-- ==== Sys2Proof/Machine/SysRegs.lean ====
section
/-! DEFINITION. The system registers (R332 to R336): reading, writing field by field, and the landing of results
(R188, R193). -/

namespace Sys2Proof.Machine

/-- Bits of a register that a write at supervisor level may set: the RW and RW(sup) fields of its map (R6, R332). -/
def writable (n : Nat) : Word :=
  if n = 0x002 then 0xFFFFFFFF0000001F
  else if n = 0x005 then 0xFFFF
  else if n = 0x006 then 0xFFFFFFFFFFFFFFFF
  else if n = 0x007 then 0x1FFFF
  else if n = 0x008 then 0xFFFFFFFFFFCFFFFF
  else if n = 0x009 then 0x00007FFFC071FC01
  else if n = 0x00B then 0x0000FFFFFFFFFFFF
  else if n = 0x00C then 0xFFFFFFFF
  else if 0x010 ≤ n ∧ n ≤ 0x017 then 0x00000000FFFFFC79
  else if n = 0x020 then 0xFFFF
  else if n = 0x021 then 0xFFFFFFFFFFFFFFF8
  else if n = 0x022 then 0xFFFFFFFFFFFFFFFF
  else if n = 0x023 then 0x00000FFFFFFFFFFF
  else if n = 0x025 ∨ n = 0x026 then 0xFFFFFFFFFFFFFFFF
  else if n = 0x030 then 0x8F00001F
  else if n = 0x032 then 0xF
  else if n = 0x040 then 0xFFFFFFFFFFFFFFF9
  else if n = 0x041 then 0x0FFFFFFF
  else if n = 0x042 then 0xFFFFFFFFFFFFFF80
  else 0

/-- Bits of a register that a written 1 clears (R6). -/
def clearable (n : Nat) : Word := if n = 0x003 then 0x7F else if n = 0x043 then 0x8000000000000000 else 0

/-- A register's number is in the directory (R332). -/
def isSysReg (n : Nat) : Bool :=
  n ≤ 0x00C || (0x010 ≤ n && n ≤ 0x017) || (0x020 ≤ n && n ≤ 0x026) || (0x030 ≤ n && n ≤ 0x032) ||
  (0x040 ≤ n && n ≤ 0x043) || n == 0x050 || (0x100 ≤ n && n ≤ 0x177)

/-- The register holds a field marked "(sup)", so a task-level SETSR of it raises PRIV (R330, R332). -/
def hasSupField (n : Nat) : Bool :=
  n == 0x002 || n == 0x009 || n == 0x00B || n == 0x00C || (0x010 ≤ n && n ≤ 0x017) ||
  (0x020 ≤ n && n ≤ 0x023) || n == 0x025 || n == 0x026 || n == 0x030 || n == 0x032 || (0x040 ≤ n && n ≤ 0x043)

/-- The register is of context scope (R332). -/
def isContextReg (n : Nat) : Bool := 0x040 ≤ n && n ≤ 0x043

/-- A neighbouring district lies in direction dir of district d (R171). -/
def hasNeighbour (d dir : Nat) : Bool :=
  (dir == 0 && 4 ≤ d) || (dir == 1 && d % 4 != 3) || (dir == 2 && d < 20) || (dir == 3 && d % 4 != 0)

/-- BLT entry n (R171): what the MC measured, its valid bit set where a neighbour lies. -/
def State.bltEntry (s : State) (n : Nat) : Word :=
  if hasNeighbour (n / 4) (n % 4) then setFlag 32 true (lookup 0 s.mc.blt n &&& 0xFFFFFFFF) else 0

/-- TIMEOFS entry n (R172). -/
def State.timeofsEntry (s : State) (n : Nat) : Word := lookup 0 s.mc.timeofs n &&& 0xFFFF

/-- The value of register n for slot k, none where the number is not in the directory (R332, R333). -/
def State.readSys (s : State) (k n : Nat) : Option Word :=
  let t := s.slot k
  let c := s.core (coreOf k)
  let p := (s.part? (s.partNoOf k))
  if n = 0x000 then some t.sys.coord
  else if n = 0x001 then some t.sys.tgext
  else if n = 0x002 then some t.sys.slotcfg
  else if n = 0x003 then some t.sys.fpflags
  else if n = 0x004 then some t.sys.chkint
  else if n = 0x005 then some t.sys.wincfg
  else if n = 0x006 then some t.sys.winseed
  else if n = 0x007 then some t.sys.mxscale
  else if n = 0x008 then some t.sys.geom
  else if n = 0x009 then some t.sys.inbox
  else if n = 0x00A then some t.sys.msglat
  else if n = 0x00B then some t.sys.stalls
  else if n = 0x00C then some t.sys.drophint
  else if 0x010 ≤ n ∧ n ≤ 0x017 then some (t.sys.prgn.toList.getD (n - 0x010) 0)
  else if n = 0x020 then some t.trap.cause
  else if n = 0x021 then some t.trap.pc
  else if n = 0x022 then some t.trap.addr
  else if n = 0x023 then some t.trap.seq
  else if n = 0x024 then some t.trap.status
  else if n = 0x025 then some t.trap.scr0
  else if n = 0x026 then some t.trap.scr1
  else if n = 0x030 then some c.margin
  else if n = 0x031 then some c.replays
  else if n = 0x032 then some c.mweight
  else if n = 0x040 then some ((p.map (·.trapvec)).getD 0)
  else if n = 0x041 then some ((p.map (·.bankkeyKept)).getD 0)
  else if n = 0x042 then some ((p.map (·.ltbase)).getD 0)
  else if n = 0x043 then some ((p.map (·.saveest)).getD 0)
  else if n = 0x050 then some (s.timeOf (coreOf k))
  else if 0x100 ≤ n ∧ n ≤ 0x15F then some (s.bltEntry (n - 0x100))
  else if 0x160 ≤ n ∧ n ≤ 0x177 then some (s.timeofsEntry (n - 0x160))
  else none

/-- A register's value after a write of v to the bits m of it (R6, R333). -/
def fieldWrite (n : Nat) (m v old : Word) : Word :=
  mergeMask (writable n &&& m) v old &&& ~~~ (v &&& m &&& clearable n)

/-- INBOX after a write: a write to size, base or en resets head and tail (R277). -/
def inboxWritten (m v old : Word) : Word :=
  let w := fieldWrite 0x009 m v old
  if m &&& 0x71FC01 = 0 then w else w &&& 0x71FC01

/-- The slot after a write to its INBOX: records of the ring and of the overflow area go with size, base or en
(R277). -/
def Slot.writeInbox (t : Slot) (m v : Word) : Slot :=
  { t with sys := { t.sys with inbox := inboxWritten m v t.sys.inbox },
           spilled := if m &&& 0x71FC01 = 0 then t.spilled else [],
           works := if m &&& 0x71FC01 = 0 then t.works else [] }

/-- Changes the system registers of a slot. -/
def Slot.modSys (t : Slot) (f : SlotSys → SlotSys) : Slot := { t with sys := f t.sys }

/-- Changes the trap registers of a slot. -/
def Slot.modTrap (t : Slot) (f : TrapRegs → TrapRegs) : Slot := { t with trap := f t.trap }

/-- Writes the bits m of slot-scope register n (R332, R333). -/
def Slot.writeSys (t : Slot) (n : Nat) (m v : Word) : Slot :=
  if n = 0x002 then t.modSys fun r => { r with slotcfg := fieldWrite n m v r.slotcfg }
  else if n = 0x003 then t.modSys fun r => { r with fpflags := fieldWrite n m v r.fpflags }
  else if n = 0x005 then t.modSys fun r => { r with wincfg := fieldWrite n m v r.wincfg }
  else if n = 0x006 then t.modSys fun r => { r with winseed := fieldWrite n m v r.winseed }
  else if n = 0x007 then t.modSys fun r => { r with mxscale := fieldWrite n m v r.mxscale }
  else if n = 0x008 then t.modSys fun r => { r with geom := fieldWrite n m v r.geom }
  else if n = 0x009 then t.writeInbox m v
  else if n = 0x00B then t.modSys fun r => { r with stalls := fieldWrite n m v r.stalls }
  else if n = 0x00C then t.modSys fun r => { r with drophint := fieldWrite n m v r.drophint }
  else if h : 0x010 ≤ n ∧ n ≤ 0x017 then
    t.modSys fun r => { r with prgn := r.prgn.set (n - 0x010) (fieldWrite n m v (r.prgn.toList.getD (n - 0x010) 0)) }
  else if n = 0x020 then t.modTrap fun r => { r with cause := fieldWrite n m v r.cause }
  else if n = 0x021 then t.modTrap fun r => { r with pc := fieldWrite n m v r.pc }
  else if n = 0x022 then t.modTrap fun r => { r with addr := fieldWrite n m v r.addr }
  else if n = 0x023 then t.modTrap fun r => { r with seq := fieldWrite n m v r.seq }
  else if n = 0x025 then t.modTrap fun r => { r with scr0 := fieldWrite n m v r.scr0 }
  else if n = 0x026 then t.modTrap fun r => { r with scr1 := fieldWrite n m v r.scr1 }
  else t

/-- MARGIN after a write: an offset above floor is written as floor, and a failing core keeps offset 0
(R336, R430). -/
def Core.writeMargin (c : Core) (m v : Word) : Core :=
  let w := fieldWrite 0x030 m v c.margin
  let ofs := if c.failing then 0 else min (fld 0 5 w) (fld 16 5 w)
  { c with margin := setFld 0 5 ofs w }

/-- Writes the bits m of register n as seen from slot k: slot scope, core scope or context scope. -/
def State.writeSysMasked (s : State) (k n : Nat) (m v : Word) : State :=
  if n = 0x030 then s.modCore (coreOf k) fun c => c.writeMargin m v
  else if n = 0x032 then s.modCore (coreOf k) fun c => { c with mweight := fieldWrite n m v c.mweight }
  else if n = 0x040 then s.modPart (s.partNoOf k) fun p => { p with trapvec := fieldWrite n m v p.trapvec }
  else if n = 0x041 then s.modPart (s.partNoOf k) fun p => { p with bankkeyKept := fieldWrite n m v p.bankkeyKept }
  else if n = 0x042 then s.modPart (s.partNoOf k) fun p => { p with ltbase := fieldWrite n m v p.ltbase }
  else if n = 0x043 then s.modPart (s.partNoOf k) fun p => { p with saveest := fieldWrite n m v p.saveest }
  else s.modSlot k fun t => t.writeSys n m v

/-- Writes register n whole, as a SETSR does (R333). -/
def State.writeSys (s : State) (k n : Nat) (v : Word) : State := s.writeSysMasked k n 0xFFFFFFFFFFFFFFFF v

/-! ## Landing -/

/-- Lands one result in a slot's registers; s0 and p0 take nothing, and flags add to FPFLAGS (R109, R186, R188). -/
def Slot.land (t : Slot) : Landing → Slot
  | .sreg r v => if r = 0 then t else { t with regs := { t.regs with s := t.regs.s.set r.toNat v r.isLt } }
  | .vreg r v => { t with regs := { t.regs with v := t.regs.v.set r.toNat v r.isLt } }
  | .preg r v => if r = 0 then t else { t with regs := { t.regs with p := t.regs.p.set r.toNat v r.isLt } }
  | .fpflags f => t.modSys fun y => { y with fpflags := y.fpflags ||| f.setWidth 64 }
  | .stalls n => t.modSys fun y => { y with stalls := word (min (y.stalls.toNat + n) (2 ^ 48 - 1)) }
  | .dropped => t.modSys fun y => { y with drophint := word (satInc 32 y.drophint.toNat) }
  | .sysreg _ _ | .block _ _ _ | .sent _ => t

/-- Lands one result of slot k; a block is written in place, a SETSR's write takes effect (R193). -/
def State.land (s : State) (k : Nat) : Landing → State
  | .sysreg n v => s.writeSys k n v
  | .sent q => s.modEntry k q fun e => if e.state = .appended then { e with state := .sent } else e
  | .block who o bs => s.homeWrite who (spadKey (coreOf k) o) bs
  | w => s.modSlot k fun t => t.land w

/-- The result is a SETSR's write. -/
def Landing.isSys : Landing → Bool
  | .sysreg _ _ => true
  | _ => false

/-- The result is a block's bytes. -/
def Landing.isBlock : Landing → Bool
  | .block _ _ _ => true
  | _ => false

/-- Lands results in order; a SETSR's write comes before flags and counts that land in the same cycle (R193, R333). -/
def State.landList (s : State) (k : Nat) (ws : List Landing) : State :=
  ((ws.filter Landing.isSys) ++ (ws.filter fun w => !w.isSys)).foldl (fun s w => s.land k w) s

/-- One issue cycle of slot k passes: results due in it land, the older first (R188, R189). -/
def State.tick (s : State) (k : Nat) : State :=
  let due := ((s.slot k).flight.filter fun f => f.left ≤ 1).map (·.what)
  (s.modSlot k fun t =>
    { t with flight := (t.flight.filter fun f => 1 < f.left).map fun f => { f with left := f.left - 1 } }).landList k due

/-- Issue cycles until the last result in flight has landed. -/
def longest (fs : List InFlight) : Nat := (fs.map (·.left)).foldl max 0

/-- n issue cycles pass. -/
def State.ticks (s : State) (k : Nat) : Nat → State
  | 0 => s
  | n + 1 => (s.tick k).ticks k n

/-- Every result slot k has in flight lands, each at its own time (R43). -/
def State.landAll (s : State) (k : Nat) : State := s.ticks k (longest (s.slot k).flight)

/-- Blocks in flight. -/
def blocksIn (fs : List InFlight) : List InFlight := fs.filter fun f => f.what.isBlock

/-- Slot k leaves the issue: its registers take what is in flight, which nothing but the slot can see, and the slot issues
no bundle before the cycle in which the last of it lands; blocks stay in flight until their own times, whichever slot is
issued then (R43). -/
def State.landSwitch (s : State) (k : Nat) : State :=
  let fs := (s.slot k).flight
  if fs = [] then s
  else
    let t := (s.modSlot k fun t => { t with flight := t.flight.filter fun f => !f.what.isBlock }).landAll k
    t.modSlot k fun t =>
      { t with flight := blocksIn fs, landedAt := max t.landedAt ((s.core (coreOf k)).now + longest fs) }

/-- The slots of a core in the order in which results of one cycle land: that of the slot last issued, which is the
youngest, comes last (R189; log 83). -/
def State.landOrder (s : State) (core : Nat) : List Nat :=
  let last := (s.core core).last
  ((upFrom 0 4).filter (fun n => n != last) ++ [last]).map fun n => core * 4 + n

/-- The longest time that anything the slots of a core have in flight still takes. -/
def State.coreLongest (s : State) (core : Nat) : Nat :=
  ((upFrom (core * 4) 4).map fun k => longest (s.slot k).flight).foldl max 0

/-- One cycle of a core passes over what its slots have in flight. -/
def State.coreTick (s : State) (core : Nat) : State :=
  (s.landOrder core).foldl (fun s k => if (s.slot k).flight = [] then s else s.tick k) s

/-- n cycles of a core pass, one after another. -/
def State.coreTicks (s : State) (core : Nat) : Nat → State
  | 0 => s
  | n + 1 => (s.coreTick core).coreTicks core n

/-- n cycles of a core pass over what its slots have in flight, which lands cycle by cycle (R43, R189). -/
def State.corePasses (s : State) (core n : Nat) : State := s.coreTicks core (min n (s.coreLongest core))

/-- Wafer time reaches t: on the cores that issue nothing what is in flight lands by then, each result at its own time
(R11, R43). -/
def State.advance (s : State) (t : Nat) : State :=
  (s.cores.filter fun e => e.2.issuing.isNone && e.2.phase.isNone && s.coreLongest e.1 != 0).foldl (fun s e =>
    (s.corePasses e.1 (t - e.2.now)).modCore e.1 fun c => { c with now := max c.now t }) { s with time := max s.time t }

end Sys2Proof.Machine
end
──────────
Which lines of the data above contain the string "slotcfg"? Copy each of them.

  else if n = 0x002 then some t.sys.slotcfg
  if n = 0x002 then t.modSys fun r => { r with slotcfg := fieldWrite n m v r.slotcfg }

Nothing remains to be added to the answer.